Non-compliant records are more prevalent among certain building types than others, even after accounting for differences in total record counts.
combo_counts <- df1 %>%
filter(!is.na(building_type), !is.na(compliance_status)) %>%
count(building_type, compliance_status, sort = TRUE) %>%
mutate(prob = n / sum(n))
combo_counts %>% slice_head(n = 10) # most common
## # A tibble: 10 × 4
## building_type compliance_status n prob
## <fct> <fct> <int> <dbl>
## 1 NonResidential Compliant 12693 0.366
## 2 Multifamily LR (1-4) Compliant 9920 0.286
## 3 Multifamily MR (5-9) Compliant 6574 0.189
## 4 Multifamily HR (10+) Compliant 1189 0.0343
## 5 NonResidential Not Compliant 987 0.0284
## 6 SPS-District K-12 Compliant 825 0.0238
## 7 Nonresidential COS Compliant 641 0.0185
## 8 Multifamily LR (1-4) Not Compliant 622 0.0179
## 9 Campus Compliant 405 0.0117
## 10 Multifamily MR (5-9) Not Compliant 401 0.0116
combo_counts %>% slice_tail(n = 10) # least common
## # A tibble: 10 × 4
## building_type compliance_status n prob
## <fct> <fct> <int> <dbl>
## 1 Nonresidential COS Compliant 641 0.0185
## 2 Multifamily LR (1-4) Not Compliant 622 0.0179
## 3 Campus Compliant 405 0.0117
## 4 Multifamily MR (5-9) Not Compliant 401 0.0116
## 5 Nonresidential WA Compliant 207 0.00597
## 6 SPS-District K-12 Not Compliant 113 0.00326
## 7 Multifamily HR (10+) Not Compliant 86 0.00248
## 8 Campus Not Compliant 18 0.000519
## 9 Nonresidential COS Not Compliant 10 0.000288
## 10 Nonresidential WA Not Compliant 8 0.000231
A clean, readable option is a heatmap tile plot:
ggplot(combo_counts, aes(x = building_type, y = compliance_status, fill = n)) +
geom_tile() +
labs(
title = "Counts of Building Type × Compliance Status",
x = "Building type",
y = "Compliance status"
) +
theme(axis.text.x = element_text(angle = 45, hjust = 1))
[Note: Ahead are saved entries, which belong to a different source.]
/-- Integer square root from the top bit down. -/
def isqrtFrom : Nat → Nat → Nat → Nat
  | 0, _, r => r
  | b + 1, n, r => if (r + 2 ^ b) * (r + 2 ^ b) ≤ n then isqrtFrom b n (r + 2 ^ b) else isqrtFrom b n r

/-- Integer square root. -/
def isqrt (n : Nat) : Nat := isqrtFrom (Nat.log2 n / 2 + 1) n 0

/-- A magnitude m * 2^e as a quotient n / d with a sticky bit below, enough for one FP32 rounding. -/
def quotient (s : Bool) (n d : Nat) (e : Int) : Num :=
  let sh := 64 + Nat.log2 d
  let q := n * 2 ^ sh / d
  let sticky := if n * 2 ^ sh % d = 0 then 0 else 1
  .fin s (2 * q + sticky) (e - sh - 1)

/-- A square root with a sticky bit below, enough for one FP32 rounding. -/
def rootOf (m : Nat) (e : Int) : Num :=
  let odd := e % 2 != 0
  let m' := if odd then 2 * m else m
  let e' := if odd then e - 1 else e
  let n := m' * 2 ^ 128
  let r := isqrt n
  .fin false (2 * r + if r * r = n then 0 else 1) (e' / 2 - 64 - 1)

/-- The correctly rounded FP32 square root (R217); NaN of a negative value. -/
def sqrt32 : Num → Num
  | .nan => .nan
  | .inf s => if s then .nan else .inf false
  | .fin s m e => if m = 0 then .fin s 0 0 else if s then .nan else rnd32 (rootOf m e)

/-- The FP32 quotient, rounded once (R217, R160). A division by zero and an infinite over an infinite value have no
value in the spec: a free value (log entry 10). -/
def div32 (a b : Num) : Acc32 :=
  match a, b with
  | .nan, _ => Acc32.of .nan
  | _, .nan => Acc32.of .nan
  | .fin s m e, .fin t n f =>
    if n = 0 then Acc32.of (ofBits32 (Config.approx 0xD1 [bits32 a, bits32 b]))
    else if m = 0 then Acc32.of (.fin (s != t) 0 0)
    else Acc32.round (quotient (s != t) m n (e - f))
  | .fin s _ _, .inf t => Acc32.of (.fin (s != t) 0 0)
  | .inf s, .fin t n _ =>
    if n = 0 then Acc32.of (ofBits32 (Config.approx 0xD1 [bits32 a, bits32 b])) else Acc32.of (.inf (s != t))
  | .inf _, .inf _ => Acc32.of (ofBits32 (Config.approx 0xD1 [bits32 a, bits32 b]))

/-- Quotient and square root that hand the marks on. -/
def aDiv (a b : Acc32) : Acc32 := let r := div32 a.val b.val; { r with sat := a.sat || b.sat || r.sat }
def aSqrt (a : Acc32) : Acc32 := { a with val := sqrt32 a.val }

/-- The larger of two values; NaN if either is NaN; +0 over -0 (Table 8.4). -/
def Num.max (a b : Num) : Num :=
  if a.isNan || b.isNan then .nan
  else if a.lt b then b else if b.lt a then a else if a.isNeg then b else a

/-- The smaller of two values; NaN if either is NaN; -0 under +0 (Table 8.4). -/
def Num.min (a b : Num) : Num :=
  if a.isNan || b.isNan then .nan
  else if a.lt b then a else if b.lt a then b else if a.isNeg then a else b

/-- Rounds to a multiple of 2^-30 at or below the value (R164). -/
def cut30 : Num → Num
  | .fin s m e =>
    if -30 ≤ e then .fin s m e
    else
      let sh := (-30 - e).toNat
      let a := m / 2 ^ sh
      .fin s (if s && m % 2 ^ sh != 0 then a + 1 else a) (-30)
  | x => x

/-- The smallest integer at or above a finite value. -/
def ceilNum : Num → Int
  | .fin s m e =>
    if 0 ≤ e then (if s then -(m * 2 ^ e.toNat : Nat) else (m * 2 ^ e.toNat : Nat))
    else
      let d := 2 ^ (-e).toNat
      if s then -((m / d : Nat) : Int) else (((m + d - 1) / d : Nat) : Int)
  | _ => 0

/-- Block scale (R67): the smallest t from -127 to 127 with |x| ≤ maxFinite * 2^t for a block whose largest magnitude
is m * 2^e; candidates around the quotient of the leading bits. -/
def scaleExp (c m : Nat) (e : Int) : Int :=
  let fits (t : Int) : Bool := cmpMag m e (maxFinite c).1 ((maxFinite c).2 + t) != .gt
  let t0 := (Nat.log2 m : Int) + e - Nat.log2 (maxFinite c).1 - (maxFinite c).2
  let t := if fits (t0 - 1) then t0 - 1 else if fits t0 then t0 else t0 + 1
  max (-127) (min 127 t)

/-- The largest magnitude of a block of finite values. -/
def blockMax : List Num → Nat × Int
  | [] => (0, 0)
  | .fin _ m e :: t =>
    let r := blockMax t
    if cmpMag m e r.1 r.2 == .gt then (m, e) else r
  | _ :: t => blockMax t

/-- The scale byte of a block (R67, R68): 0xFF for a non-finite element, 0 for a block of zeros. -/
def scaleByte (c : Nat) (xs : List Num) : Nat :=
  if xs.any (fun x => !x.isFinite) then 0xFF
  else if (blockMax xs).1 = 0 then 0
  else (scaleExp c (blockMax xs).1 (blockMax xs).2 + 127).toNat

/-- One element under a block scale: divided exactly and rounded once (R67); zero under 0xFF (R68). -/
def encodeScaled (c scale : Nat) (rnd : Rnd) (x : Num) : Nat × Bool :=
  if scale = 0xFF then (0, false) else encodeNum c rnd (x.scale (127 - (scale : Int)))

/-- The value of an element under a block scale (R65). -/
def decodeScaled (c scale v : Nat) : Num :=
  if scale = 0xFF then .nan else (decodeNum c v).scale ((scale : Int) - 127)

/-- One round of the generator (R79). -/
def philoxRound (k0 k1 : Nat) (c : Nat × Nat × Nat × Nat) : Nat × Nat × Nat × Nat :=
  let p0 := 0xD2511F53 * c.1
  let p1 := 0xCD9E8D57 * c.2.2.1
  ((p1 / 2 ^ 32) ^^^ c.2.1 ^^^ k0, p1 % 2 ^ 32, (p0 / 2 ^ 32) ^^^ c.2.2.2 ^^^ k1, p0 % 2 ^ 32)

/-- n rounds, the key words growing between them. -/
def philoxRounds : Nat → Nat → Nat → Nat × Nat × Nat × Nat → Nat × Nat × Nat × Nat
  | 0, _, _, c => c
  | n + 1, k0, k1, c =>
    philoxRounds n ((k0 + 0x9E3779B9) % 2 ^ 32) ((k1 + 0xBB67AE85) % 2 ^ 32) (philoxRound k0 k1 c)

/-- Philox-4x32 reduced to 7 rounds (R79). -/
def philox7 (c0 c1 c2 c3 k0 k1 : Nat) : Nat × Nat × Nat × Nat := philoxRounds 7 k0 k1 (c0, c1, c2, c3)

/-- The draw of element n (R80, Table 3.7). -/
def draw (seed purpose stream step tensorId n : Nat) : Nat :=
  let w := philox7 (n / 4 % 2 ^ 32) (n / 2 ^ 34 % 2 ^ 14 + purpose % 4 * 2 ^ 14 + stream % 2 ^ 16 * 2 ^ 16)
    (step % 2 ^ 32) (tensorId % 2 ^ 20) (seed % 2 ^ 32) (seed / 2 ^ 32 % 2 ^ 32)
  match n % 4 with
  | 0 => w.1
  | 1 => w.2.1
  | 2 => w.2.2.1
  | _ => w.2.2.2

end Sys2Proof.Machine
end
Across all groupings, probability-based reasoning highlights how unevenly building records are distributed across categories. Group size plays a critical role in interpretation, as rare groups may exhibit more variability or reflect structural characteristics of the city rather than random noise. These grouped analyses provide a foundation for future statistical testing and deeper modeling of energy efficiency and emissions patterns.